Second, the reality of lability.

We learned you can't use a simple evolutionary tree for their social behavior.

You need that Venn diagram model to understand how social traits are gained and lost so quickly, sometimes because of a tiny environmental difference like we saw with the bats.

Third, the predictors of complexity.

Despite that lability, there are patterns.

Complex societies tend to show up in species that are large, live in open environments, and are active during the day.

Those pressures favor group living and support the evolution of bigger, more capable brains.

And fourth, the specialized extremes.

We saw three different peaks of social evolution.

The wallaby, with its complex dominance but lack of conciliatory behavior.

The prairie dog, which built a stable society on tradition, cooperation, and owl grooming.
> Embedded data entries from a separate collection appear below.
/-- Reserved upper bits are 0 exactly where the field is 0 under their mask. -/
theorem and_upper_ones_eq_zero_iff (n m : Nat) (v : BitVec (n + m)) :
    v &&& (BitVec.allOnes n ++ 0#m) = 0#(n + m) ↔ v.extractLsb' m n = 0#n := by
  have hand : v &&& (BitVec.allOnes n ++ 0#m) = v.extractLsb' m n ++ 0#m := by
    conv_lhs => rw [← BitVec.extractLsb'_append_extractLsb' (x := v)]
    rw [BitVec.and_append, BitVec.and_allOnes, BitVec.and_zero]
  have hzero : 0#n ++ 0#m = 0#(n + m) := BitVec.zero_append_zero
  rw [hand, ← hzero, BitVec.append_left_inj]

/-- A row of the opcode map field by field: its opcode and the reserved bits of `A` and `D` (R61, R62). -/
structure RowFields where
  op : Byte
  aReserved : Byte
  dReserved : Half

/-- The row with the given fields. -/
def RowFields.row (f : RowFields) : OpcodeRow where
  matchBits := commandWord 0#16 0#8 f.op
  mask := commandWord f.dReserved f.aReserved 0xFF#8

/-- The opcode map field by field, in its order. -/
def rowFields : List RowFields :=
  [⟨0x01#8, 0xFF#8, 0x0000#16⟩, ⟨0x02#8, 0xFF#8, 0x0000#16⟩, ⟨0x03#8, 0xFF#8, 0xFFFF#16⟩, ⟨0x10#8, 0x00#8, 0x0000#16⟩,
   ⟨0x11#8, 0x00#8, 0xFF00#16⟩, ⟨0x12#8, 0x00#8, 0xFFFF#16⟩, ⟨0x13#8, 0x00#8, 0xFFFF#16⟩, ⟨0x20#8, 0xFF#8, 0xFF80#16⟩,
   ⟨0x21#8, 0xFF#8, 0xFFFF#16⟩, ⟨0x22#8, 0xFF#8, 0xFFFC#16⟩, ⟨0x23#8, 0xFC#8, 0xFFFF#16⟩, ⟨0x24#8, 0xFF#8, 0xFFF8#16⟩,
   ⟨0x25#8, 0xFF#8, 0xFFFF#16⟩, ⟨0x26#8, 0xFF#8, 0xFFFF#16⟩, ⟨0x27#8, 0xFF#8, 0xFFFF#16⟩, ⟨0x28#8, 0xFF#8, 0xFFFF#16⟩,
   ⟨0x29#8, 0xFF#8, 0xFFFF#16⟩, ⟨0x2A#8, 0xFF#8, 0xFFFF#16⟩, ⟨0x2B#8, 0xFF#8, 0xFFFF#16⟩, ⟨0x2C#8, 0xFF#8, 0xFFFF#16⟩,
   ⟨0x2D#8, 0xFF#8, 0xFFFF#16⟩, ⟨0x2E#8, 0xFF#8, 0xFFFF#16⟩]

theorem opcodeRows_eq_map_row : opcodeRows = rowFields.map RowFields.row := by decide

/-- A row matches the words with its opcode whose reserved bits are 0 (R62). -/
theorem and_mask_eq_matchBits_iff (w : Word) (f : RowFields) :
    w &&& f.row.mask = f.row.matchBits ↔
      opField w = f.op ∧ aField w &&& f.aReserved = 0#8 ∧ dField w &&& f.dReserved = 0#16 := by
  have hand : w &&& f.row.mask = commandWord (dField w &&& f.dReserved) (aField w &&& f.aReserved) (opField w) := by
    conv_lhs => rw [← commandWord_fields w]
    rw [RowFields.row, commandWord_and]
    exact congrArg _ BitVec.and_allOnes
  rw [hand]
  exact commandWord_inj

/-- The selector of SET_LIMIT stands in the low bits of `A` (R64). -/
theorem extractLsb'_aField (w : Word) : (aField w).extractLsb' 0 2 = w.extractLsb' 8 2 := by
  ext k hk
  have hlt : k < 8 := by omega
  simp [aField, hlt]

theorem selectsRow_iff (w : Word) (f : RowFields) :
    selectsRow w f.row = true ↔
      opField w = f.op ∧ aField w &&& f.aReserved = 0#8 ∧ dField w &&& f.dReserved = 0#16 ∧
      (f.op = 0x23#8 → limitSelectorOk ((aField w).extractLsb' 0 2) = true) := by
  have hrow : f.row.matchBits = 0x00000023#32 ↔ f.op = 0x23#8 := by
    rw [show (0x00000023#32) = commandWord 0#16 0#8 0x23#8 from rfl, RowFields.row, commandWord_inj]
    simp
  simp only [selectsRow, Bool.and_eq_true, beq_iff_eq, and_mask_eq_matchBits_iff, Bool.or_eq_true, bne_iff_ne, ne_eq,
    hrow, extractLsb'_aField, limitSelectorOk, and_assoc, imp_iff_not_or]
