-- ==== Sys2Proof/Config.lean ====
section
/-! DEFINITION. The parameters of the implementation (00_scope.md R8 to R14; 92_eei_decisions.md, Open parameters)
and the free values: constants without a body, so that no proof can learn one. -/

namespace Sys2Proof.Config

/-- ALPH_SIZE: the number of literal symbols (R8). -/
abbrev alphSize : Nat := 256

/-- PSEUDO_EOF: the end-of-stream sentinel (R9). -/
abbrev pseudoEof : Symbol := 256

/-- NSYM: the number of symbols, 0 to 256 (R9). -/
abbrev nsym : Nat := 257

/-- LEAF_BITS: the width of a leaf's symbol field (R10). -/
abbrev leafBits : Nat := 9

/-- MAGIC_BITS: the width of the magic number (R11). -/
abbrev magicBits : Nat := 32

/-- NMAX: the capacity of the node store (R13). -/
abbrev nmax : Nat := 513

/-- MAXLEN: the greatest code length (R13). -/
abbrev maxLen : Nat := 256

/-- MAGIC (R11), the value State.reset takes. PRESUMED, unsafe, log 5: the spec leaves the parameter open and suggests
this default. Every rule is modelled over the field State.magic, so over any value. -/
def magic : Word := 0xFACE8201#32

/-- W_CNT (R12), the value State.reset takes: the spec's choice (log 6). The rules are modelled over State.wCnt. -/
def wCnt : Nat := 32

/-- HUFF_BASE (20_memory.md R73): where the platform puts the register space. OPEN, so without a body; no behaviour of
the block depends on it (log 8). -/
opaque huffBase : Nat

/-- The address, in the host's map, of the register at a byte offset (R73). -/
def hostAddress (offset : Offset) : Nat := huffBase + offset.toNat

/-- The free values: the n-th unspecified word drawn (10_state.md R43, 93_implementation_defined.md I20, I21, I32;
log 12). -/
opaque freeWord : Nat → Word

/-- The free choices: where a command is when reset stops it (70_reset_and_hazards.md R231, I31; log 13). -/
opaque freeChoice : Nat → Nat

end Sys2Proof.Config
end

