-- ==== Sys2Proof/Decode.lean ====
section
/-! DEFINITION. Bit strings as numbers (00_scope.md R16), the decoder and, after it, the encoder
(30_encoding.md R80 to R92). -/

namespace Sys2Proof

/-! ### Bit strings -/

/-- bin_n(v): the n low-order bits of v, most significant first (00_scope.md R16). -/
def bin : Nat → Nat → Bits
  | 0, _ => []
  | n + 1, v => v.testBit n :: bin n v

/-- val(s) with the value so far in front: one more bit doubles it. -/
def valFrom : Nat → Bits → Nat
  | acc, [] => acc
  | acc, b :: s => valFrom (2 * acc + b.toNat) s

/-- val(s): the unsigned number whose most-significant-bit-first string is s (00_scope.md R16). -/
def val (s : Bits) : Nat := valFrom 0 s

/-! ### The decoder -/

/-- Where an instruction's bits come from: the CMD register, IN while RDTREE reads a tree header, or IN while RDMAGIC
reads the magic field. The source decides what the bits mean (30_encoding.md R80, R87, R89). -/
inductive Source where
  | cmd
  | header
  | magic
  deriving DecidableEq, Repr

/-- Why bits are no instruction: too few of them. -/
inductive DecodeError where
  /-- Fewer than the 32 bits of a command word (30_encoding.md R84). -/
  | shortCommand
  /-- No marker bit (30_encoding.md R89). -/
  | noMarker
  /-- A leaf marker with fewer than 9 bits after it (30_encoding.md R89). -/
  | shortLeaf
  /-- Fewer than the 32 bits of a magic field (30_encoding.md R87). -/
  | shortMagic
  deriving DecidableEq, Repr

/-- The opcode map of 30_encoding.md R81. -/
def opcodeMap : List (Byte × Instr) :=
  [(0x00, .nop), (0x01, .count), (0x02, .rewind), (0x03, .build), (0x04, .gencodes), (0x05, .wrmagic), (0x06, .wrtree),
   (0x07, .encode), (0x08, .close), (0x09, .rdmagic), (0x0A, .rdtree), (0x0B, .decode), (0x0C, .compress),
   (0x0D, .decompress), (0x0F, .clear)]

/-- OP, bits 7:0 of a command word (30_encoding.md R80). -/
def opField (w : Word) : Byte := w.setWidth 8

/-- RSVD, bits 31:8 of a command word (30_encoding.md R80). -/
def rsvdField (w : Word) : BitVec 24 := w.extractLsb' 8 24

/-- The command a word stands for. Every word has a meaning: one outside the opcode map is a reserved word
(30_encoding.md R81, R83). -/
def decodeCommand (w : Word) : Instr :=
  if rsvdField w ≠ 0 then .reserved w else ((opcodeMap.lookup (opField w)).getD (.reserved w))

/-- A token of the tree header (30_encoding.md R89). -/
inductive Token where
  | internal
  | leaf (sym : Symbol)
  deriving DecidableEq, Repr

/-- How many bits a token has, told by its first one (30_encoding.md R92). -/
def tokenLength (marker : Bool) : Nat := if marker then 10 else 1

/-- The token with this marker and, for a leaf, this field (30_encoding.md R89). -/
def tokenOf (marker : Bool) (field : Nat) : Token := if marker then .leaf (BitVec.ofNat 9 field) else .internal

/-- Reads one token (30_encoding.md R89). -/
def decodeToken : Bits → Except DecodeError (Token × Bits)
  | [] => .error .noMarker
  | m :: rest =>
    if rest.length < tokenLength m - 1 then .error .shortLeaf
    else .ok (tokenOf m (val (rest.take (tokenLength m - 1))), rest.drop (tokenLength m - 1))

/-- The instruction a token is. -/
def Token.instr : Token → Instr
  | .internal => .hdrInternal
  | .leaf s => .hdrLeaf s

/-- The decoder: one instruction from the front of a bit string, and the bits after it. -/
def decode (src : Source) (b : Bits) : Except DecodeError (Instr × Bits) :=
  match src with
  | .cmd => if b.length < 32 then .error .shortCommand
            else .ok (decodeCommand (BitVec.ofNat 32 (val (b.take 32))), b.drop 32)
  | .header => (decodeToken b).map fun p => (p.1.instr, p.2)
  | .magic => if b.length < Config.magicBits then .error .shortMagic
              else .ok (.magicField (BitVec.ofNat 32 (val (b.take Config.magicBits))), b.drop Config.magicBits)

/-- The host's question about a row of spec/opcode_table.json: 32 bits are a command word, the 1 and 10 bits of a
header token come in one and two bytes (log 18). -/
def decodeTableWord (nbits w : Nat) : Option Instr :=
  let read (src : Source) (n : Nat) : Option Instr :=
    match decode src (bin n w) with
    | .ok (i, []) => some i
    | _ => none
  if nbits = 32 then (if w < 2 ^ 32 then read .cmd 32 else none)
  else if nbits ≤ 8 then (if w < 2 then read .header 1 else none)
  else if nbits ≤ 16 then (if w < 2 ^ 10 then read .header 10 else none)
  else none

/-! ### The encoder -/

/-- Where an instruction's bits stand. -/
def Instr.source : Instr → Source
  | .hdrInternal | .hdrLeaf _ => .header
  | .magicField _ => .magic
  | .nop | .count | .rewind | .build | .gencodes | .wrmagic | .wrtree | .encode | .close | .rdmagic | .rdtree
  | .decode | .compress | .decompress | .clear | .reserved _ => .cmd

/-- The word the host writes to CMD for a command (30_encoding.md R81); none for a stream row. -/
def commandWord : Instr → Option Word
  | .nop => some 0x00000000
  | .count => some 0x00000001
  | .rewind => some 0x00000002
  | .build => some 0x00000003
  | .gencodes => some 0x00000004
  | .wrmagic => some 0x00000005
  | .wrtree => some 0x00000006
  | .encode => some 0x00000007
  | .close => some 0x00000008
  | .rdmagic => some 0x00000009
  | .rdtree => some 0x0000000A
  | .decode => some 0x0000000B
  | .compress => some 0x0000000C
  | .decompress => some 0x0000000D
  | .clear => some 0x0000000F
  | .reserved w => some w
  | .hdrInternal | .hdrLeaf _ | .magicField _ => none

/-- The encoder: the bits of an instruction in stream order (30_encoding.md R81, R87, R89). -/
def encode (i : Instr) : Bits :=
  match i with
  | .hdrInternal => [false]
  | .hdrLeaf s => true :: bin Config.leafBits s.toNat
  | .magicField m => bin Config.magicBits m.toNat
  | .nop | .count | .rewind | .build | .gencodes | .wrmagic | .wrtree | .encode | .close | .rdmagic | .rdtree
  | .decode | .compress | .decompress | .clear | .reserved _ => bin 32 ((commandWord i).getD 0).toNat

end Sys2Proof
end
And the dolphin, whose massive brain seems to power incredible imitation and altruism, but whose underlying intelligence appears to be conventionally mammalian.

Which brings us all the way back to that crucial observation about the succoptrix bats.

That tiny behavioral choice to drop and hide in a crevice or to fly away from an exposed tree trunk.

That one choice determined whether the species evolved complex, harem -based societies.

If we zoom out, that raises a really important final question for all of mammalian sociobiology, doesn't it?

It does.

Are environmental pressures directly selecting for advanced social structures and social intelligence?

Or are simple behavioral choices like where you hide?

Or just being too big to hide do those things, just pre -adapt the species for complexity simply by forcing them to be aggregated and stable?

In other words, is evolution selecting for social genius, or is it just rewarding the outcome of being stuck together?

A profound difference in the selective mechanism that has shaped this entire chaotic and fascinating class of animals.

Thank you for joining us for this deep dive into the evolutionary trends of the mammals.